Since I moved my studio space one and a half year ago the iLook is still not found. Missing the GRM Tools but for most other stuff I have worked out other solutions. I think people dislike dongles because life as a musician is a constant struggle to make optimal space for music within your daily available 24 hours, and a risk to have your creative flow stopped is making it hard to focus for some.


----------



## pk-1 (Jun 2, 2019)

Geoff Grace said:


> I'm not sure what it is about music production software that requires a dongle when virtually every other type of software in existence doesn't. I've never been required to buy a dongle to use Word, Quicken, or countless other software apps from developers large and small.



These are mass market products, running on a completely different business model.

In small/specialized/vertical markets, dongles are actually quite common.

(Just earlier this week, I installed one for Heidelberg Prinect Signa Station, a software system for page impositioning and sheet assembly. If you would be working in the printing industry, you would know it ... like you know ProTools if you're into music production.)

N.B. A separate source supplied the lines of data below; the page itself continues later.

@[simp] theorem regions_setLiu (n : Nat) (f : Liu → Liu) : (s.setLiu n f).regions = s.regions := rfl

@[simp] theorem blocks_setLiu (n : Nat) (f : Liu → Liu) : (s.setLiu n f).blocks = s.blocks := rfl

@[simp] theorem cores_setLiu (n : Nat) (f : Liu → Liu) : (s.setLiu n f).cores = s.cores := rfl

@[simp] theorem cells_setLiu (n : Nat) (f : Liu → Liu) : (s.setLiu n f).cells = s.cells := rfl

@[simp] theorem hashes_setLiu (n : Nat) (f : Liu → Liu) : (s.setLiu n f).hashes = s.hashes := rfl

@[simp] theorem wardens_setLiu (n : Nat) (f : Liu → Liu) : (s.setLiu n f).wardens = s.wardens := rfl

@[simp] theorem guy_setLiu (n : Nat) (f : Liu → Liu) : (s.setLiu n f).guy = s.guy := rfl

@[simp] theorem tamper_setLiu (n : Nat) (f : Liu → Liu) : (s.setLiu n f).tamper = s.tamper := rfl

@[simp] theorem ember_setLiu (n : Nat) (f : Liu → Liu) : (s.setLiu n f).ember = s.ember := rfl

@[simp] theorem life_setLiu (n : Nat) (f : Liu → Liu) : (s.setLiu n f).life = s.life := rfl

@[simp] theorem trail_setLiu (n : Nat) (f : Liu → Liu) : (s.setLiu n f).trail = s.trail := rfl

@[simp] theorem events_setLiu (n : Nat) (f : Liu → Liu) : (s.setLiu n f).events = s.events := rfl

@[simp] theorem perf_setLiu (n : Nat) (f : Liu → Liu) : (s.setLiu n f).perf = s.perf := rfl

@[simp] theorem recordSeq_setLiu (n : Nat) (f : Liu → Liu) : (s.setLiu n f).recordSeq = s.recordSeq := rfl

@[simp] theorem allBusy_setLiu (n : Nat) (f : Liu → Liu) : (s.setLiu n f).allBusy = s.allBusy := rfl

@[simp] theorem recordIv_setLiu (n : Nat) (f : Liu → Liu) : (s.setLiu n f).recordIv = s.recordIv := rfl

@[simp] theorem ivStored_setLiu (n : Nat) (f : Liu → Liu) : (s.setLiu n f).ivStored = s.ivStored := rfl

/-! ### `State.setHash` -/

@[simp] theorem pending_setHash (n : Nat) (f : HashEngine → HashEngine) : (s.setHash n f).pending = s.pending := rfl

@[simp] theorem free_setHash (n : Nat) (f : HashEngine → HashEngine) : (s.setHash n f).free = s.free := rfl

@[simp] theorem boot_setHash (n : Nat) (f : HashEngine → HashEngine) : (s.setHash n f).boot = s.boot := rfl

@[simp] theorem host_setHash (n : Nat) (f : HashEngine → HashEngine) : (s.setHash n f).host = s.host := rfl

@[simp] theorem link_setHash (n : Nat) (f : HashEngine → HashEngine) : (s.setHash n f).link = s.link := rfl

@[simp] theorem smb_setHash (n : Nat) (f : HashEngine → HashEngine) : (s.setHash n f).smb = s.smb := rfl

@[simp] theorem tap_setHash (n : Nat) (f : HashEngine → HashEngine) : (s.setHash n f).tap = s.tap := rfl

@[simp] theorem supplies_setHash (n : Nat) (f : HashEngine → HashEngine) : (s.setHash n f).supplies = s.supplies := rfl

@[simp] theorem clock_setHash (n : Nat) (f : HashEngine → HashEngine) : (s.setHash n f).clock = s.clock := rfl

@[simp] theorem chip_setHash (n : Nat) (f : HashEngine → HashEngine) : (s.setHash n f).chip = s.chip := rfl

@[simp] theorem sets_setHash (n : Nat) (f : HashEngine → HashEngine) : (s.setHash n f).sets = s.sets := rfl

@[simp] theorem doms_setHash (n : Nat) (f : HashEngine → HashEngine) : (s.setHash n f).doms = s.doms := rfl

@[simp] theorem regions_setHash (n : Nat) (f : HashEngine → HashEngine) : (s.setHash n f).regions = s.regions := rfl

@[simp] theorem blocks_setHash (n : Nat) (f : HashEngine → HashEngine) : (s.setHash n f).blocks = s.blocks := rfl

@[simp] theorem cores_setHash (n : Nat) (f : HashEngine → HashEngine) : (s.setHash n f).cores = s.cores := rfl

@[simp] theorem cells_setHash (n : Nat) (f : HashEngine → HashEngine) : (s.setHash n f).cells = s.cells := rfl

@[simp] theorem lius_setHash (n : Nat) (f : HashEngine → HashEngine) : (s.setHash n f).lius = s.lius := rfl

@[simp] theorem wardens_setHash (n : Nat) (f : HashEngine → HashEngine) : (s.setHash n f).wardens = s.wardens := rfl

@[simp] theorem guy_setHash (n : Nat) (f : HashEngine → HashEngine) : (s.setHash n f).guy = s.guy := rfl

@[simp] theorem tamper_setHash (n : Nat) (f : HashEngine → HashEngine) : (s.setHash n f).tamper = s.tamper := rfl

@[simp] theorem ember_setHash (n : Nat) (f : HashEngine → HashEngine) : (s.setHash n f).ember = s.ember := rfl

@[simp] theorem life_setHash (n : Nat) (f : HashEngine → HashEngine) : (s.setHash n f).life = s.life := rfl

@[simp] theorem trail_setHash (n : Nat) (f : HashEngine → HashEngine) : (s.setHash n f).trail = s.trail := rfl

@[simp] theorem events_setHash (n : Nat) (f : HashEngine → HashEngine) : (s.setHash n f).events = s.events := rfl

@[simp] theorem perf_setHash (n : Nat) (f : HashEngine → HashEngine) : (s.setHash n f).perf = s.perf := rfl

@[simp] theorem recordSeq_setHash (n : Nat) (f : HashEngine → HashEngine) : (s.setHash n f).recordSeq = s.recordSeq := rfl

@[simp] theorem allBusy_setHash (n : Nat) (f : HashEngine → HashEngine) : (s.setHash n f).allBusy = s.allBusy := rfl

@[simp] theorem recordIv_setHash (n : Nat) (f : HashEngine → HashEngine) : (s.setHash n f).recordIv = s.recordIv := rfl

@[simp] theorem ivStored_setHash (n : Nat) (f : HashEngine → HashEngine) : (s.setHash n f).ivStored = s.ivStored := rfl

/-! ### `State.setWarden` -/

@[simp] theorem pending_setWarden (w : Nat) (f : Warden → Warden) : (s.setWarden w f).pending = s.pending := rfl

@[simp] theorem free_setWarden (w : Nat) (f : Warden → Warden) : (s.setWarden w f).free = s.free := rfl

@[simp] theorem boot_setWarden (w : Nat) (f : Warden → Warden) : (s.setWarden w f).boot = s.boot := rfl

@[simp] theorem host_setWarden (w : Nat) (f : Warden → Warden) : (s.setWarden w f).host = s.host := rfl

@[simp] theorem link_setWarden (w : Nat) (f : Warden → Warden) : (s.setWarden w f).link = s.link := rfl

@[simp] theorem smb_setWarden (w : Nat) (f : Warden → Warden) : (s.setWarden w f).smb = s.smb := rfl

@[simp] theorem tap_setWarden (w : Nat) (f : Warden → Warden) : (s.setWarden w f).tap = s.tap := rfl

@[simp] theorem supplies_setWarden (w : Nat) (f : Warden → Warden) : (s.setWarden w f).supplies = s.supplies := rfl

@[simp] theorem clock_setWarden (w : Nat) (f : Warden → Warden) : (s.setWarden w f).clock = s.clock := rfl

@[simp] theorem chip_setWarden (w : Nat) (f : Warden → Warden) : (s.setWarden w f).chip = s.chip := rfl

@[simp] theorem sets_setWarden (w : Nat) (f : Warden → Warden) : (s.setWarden w f).sets = s.sets := rfl

@[simp] theorem doms_setWarden (w : Nat) (f : Warden → Warden) : (s.setWarden w f).doms = s.doms := rfl

@[simp] theorem regions_setWarden (w : Nat) (f : Warden → Warden) : (s.setWarden w f).regions = s.regions := rfl

@[simp] theorem blocks_setWarden (w : Nat) (f : Warden → Warden) : (s.setWarden w f).blocks = s.blocks := rfl

@[simp] theorem cores_setWarden (w : Nat) (f : Warden → Warden) : (s.setWarden w f).cores = s.cores := rfl

@[simp] theorem cells_setWarden (w : Nat) (f : Warden → Warden) : (s.setWarden w f).cells = s.cells := rfl

@[simp] theorem lius_setWarden (w : Nat) (f : Warden → Warden) : (s.setWarden w f).lius = s.lius := rfl

@[simp] theorem hashes_setWarden (w : Nat) (f : Warden → Warden) : (s.setWarden w f).hashes = s.hashes := rfl

@[simp] theorem guy_setWarden (w : Nat) (f : Warden → Warden) : (s.setWarden w f).guy = s.guy := rfl

@[simp] theorem tamper_setWarden (w : Nat) (f : Warden → Warden) : (s.setWarden w f).tamper = s.tamper := rfl

@[simp] theorem ember_setWarden (w : Nat) (f : Warden → Warden) : (s.setWarden w f).ember = s.ember := rfl

@[simp] theorem life_setWarden (w : Nat) (f : Warden → Warden) : (s.setWarden w f).life = s.life := rfl

@[simp] theorem trail_setWarden (w : Nat) (f : Warden → Warden) : (s.setWarden w f).trail = s.trail := rfl

@[simp] theorem events_setWarden (w : Nat) (f : Warden → Warden) : (s.setWarden w f).events = s.events := rfl

@[simp] theorem perf_setWarden (w : Nat) (f : Warden → Warden) : (s.setWarden w f).perf = s.perf := rfl

@[simp] theorem recordSeq_setWarden (w : Nat) (f : Warden → Warden) : (s.setWarden w f).recordSeq = s.recordSeq := rfl

@[simp] theorem allBusy_setWarden (w : Nat) (f : Warden → Warden) : (s.setWarden w f).allBusy = s.allBusy := rfl

@[simp] theorem recordIv_setWarden (w : Nat) (f : Warden → Warden) : (s.setWarden w f).recordIv = s.recordIv := rfl

@[simp] theorem ivStored_setWarden (w : Nat) (f : Warden → Warden) : (s.setWarden w f).ivStored = s.ivStored := rfl

/-! ### `State.setStage` -/

@[simp] theorem pending_setStage (k : Nat) (x : StageSet) : (s.setStage k x).pending = s.pending := rfl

Taking a broader view on software license management, you'll see that Pace, being kind of the number one in the music production arena, is really a niche provider in a niche market.


----------



## d.healey (Jun 2, 2019)

pk-1 said:


> ? It is exactly the virtue of hardware-based protection schemes that they _don't_ require an internet connection to work.


My mistake, I thought iLok and such required an active network connection to function.


----------



## David Chappell (Jun 2, 2019)

babylonwaves said:


> from what steinberg support states, it is an EW issue. it's down to then how they implement the CP. and as per your first post, what are the other plug-ins? sorry for blaming your computer, that was wrong. but i'm still interested in learning if this is one plug-in or many.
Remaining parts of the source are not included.